Consider $n$, $m$ two natural numbers, and $\zeta_{mn}$ the $mn$-th root of unity. How can I use the Bezout identity in order to prove that there exists $k$ an integer such that $\zeta_{mn}^k$ is a power of $\zeta_m$ and $\zeta_{mn}^{k+1}$ is a power of $\zeta_n$?
This is what I considered: I considered $k\in\Bbb Z$ such that $k\in[0,mn-1]$, and went with this: \begin{equation*} \zeta_{mn}^k = \zeta_{mn}^{k(am+bn)} = \zeta_{mn}^{kam}\zeta_{mn}^{kbn} = \zeta_{n}^{ka}\zeta_{m}^{kb} \end{equation*} If we want to get $k$ such that $\zeta_{mn}^k$ is a power of $\zeta_m$, we could consider $ka = n$, in order for $\zeta_{n}^{ka} = 1$ and $\zeta_{mn}^k = (\zeta_{m})^{kb}$. But how can we prove that $\zeta_{mn}^{k+1}$ is a power of $\zeta_n$?
If we use the preceding computations, how could we prove that such $k$ verifies that $(k+1)b = m$? Os is there another way to check the existence of these elements? Thanks in advance!

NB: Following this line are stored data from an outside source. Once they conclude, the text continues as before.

-- ==== Sys2Proof/Machine/Crc.lean ====
section
/-! DEFINITION. The checksum (40_crc.md): the function `crc16` and the operations `CRC16` and `CRC_VALIDATE`. -/

namespace Sys2Proof.Machine

/-- The polynomial constant 0xA001 (40_crc.md R90). -/
def crcPolynomial : Word := 0xA001#16

/-- The initial value 0xFFFF (40_crc.md R90). -/
def crcInitial : Word := 0xFFFF#16

/-- One of the eight shifts: logical right, then the polynomial when the bit shifted out is 1 (40_crc.md R90; log 11). -/
def crcShift (c : Word) : Word := if c.getLsbD 0 then (c >>> 1) ^^^ crcPolynomial else c >>> 1

/-- `n` shifts in a row. -/
def crcShifts : Nat → Word → Word
  | 0, c => c
  | n + 1, c => crcShifts n (crcShift c)

/-- One byte: exclusive-or into the low 8 bits, then eight shifts (40_crc.md R90). -/
def crcByte (c : Word) (b : Byte) : Word := crcShifts 8 (c ^^^ b.setWidth 16)

/-- The final CRC register value after the bytes in wire order: what `R_CRC` holds (40_crc.md R90, 10_state.md R17). -/
def crcRegister (bytes : List Byte) : Word := bytes.foldl crcByte crcInitial

/-- `crc16(b)`, the pair `(low_byte, high_byte)` (40_crc.md R90). -/
def crc16 (bytes : List Byte) : Byte × Byte := (lo8 (crcRegister bytes), hi8 (crcRegister bytes))

/-- The pair in the order it is appended, low byte first (20_memory.md R42). -/
def crcBytes (bytes : List Byte) : List Byte := [(crc16 bytes).1, (crc16 bytes).2]

/-- The pair as one 16-bit number, `hi * 256 + lo` (10_state.md R17). -/
def crcWord (bytes : List Byte) : Word := u16be (crc16 bytes).2 (crc16 bytes).1

/-- `crc_ok(f)`: the CRC of all but the last two bytes against the last two bytes, low byte first (40_crc.md R92). It is not defined for
fewer than two bytes. -/
def crcOk (f : List Byte) : Option Bool :=
  if f.length < 2 then none
  else some (slice f (f.length - 2) f.length == crcBytes (slice f 0 (f.length - 2)))

/-- `CRC16` (40_crc.md R91). -/
def crc16Body (s : State) : Except Status State :=
  .ok (setResults (fun r => { r with crc := crcWord (inputBytes s) }) s)

/-- `CRC16`, opcode 0x01 (40_crc.md R91). -/
def execCrc16 (s : State) : Host.Outcome State Fault Refusal := operation opcodeCrc16 crc16Body s

/-- `CRC_VALIDATE` (40_crc.md R93): a failed comparison is no error, it leaves `VALID` 0 (60_exceptions.md R206). -/
def crcValidateBody (s : State) : Except Status State :=
  match crcOk (inputBytes s) with
  | none => .error .frameTooShort
  | some valid =>
    .ok (setResults (fun r =>
      { r with crc := crcWord (slice (inputBytes s) 0 ((inputBytes s).length - 2)), flags := setValid valid r.flags }) s)

/-- `CRC_VALIDATE`, opcode 0x02 (40_crc.md R93). -/
def execCrcValidate (s : State) : Host.Outcome State Fault Refusal := operation opcodeCrcValidate crcValidateBody s

end Sys2Proof.Machine
end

You want $k$ a multiple of $n$ for $\zeta_{mn}^{k}$ to be a power of $\zeta_m$ and you want $k+1$ a multiple of $m$ for $\zeta_{mn}^{k+1}$ to be a power of $\zeta_{n}.$
This is $$k=nx\\k+1=my$$ for some integers $x,y,k.$ Then subtracting, we see this is equivalent to $$my-nx=1$$ where $k=nx.$
But $my-nx=1$ is essentially Bézout’s identity. It has integer solutions $x,y$ if and only if $\gcd(n,m)=1.$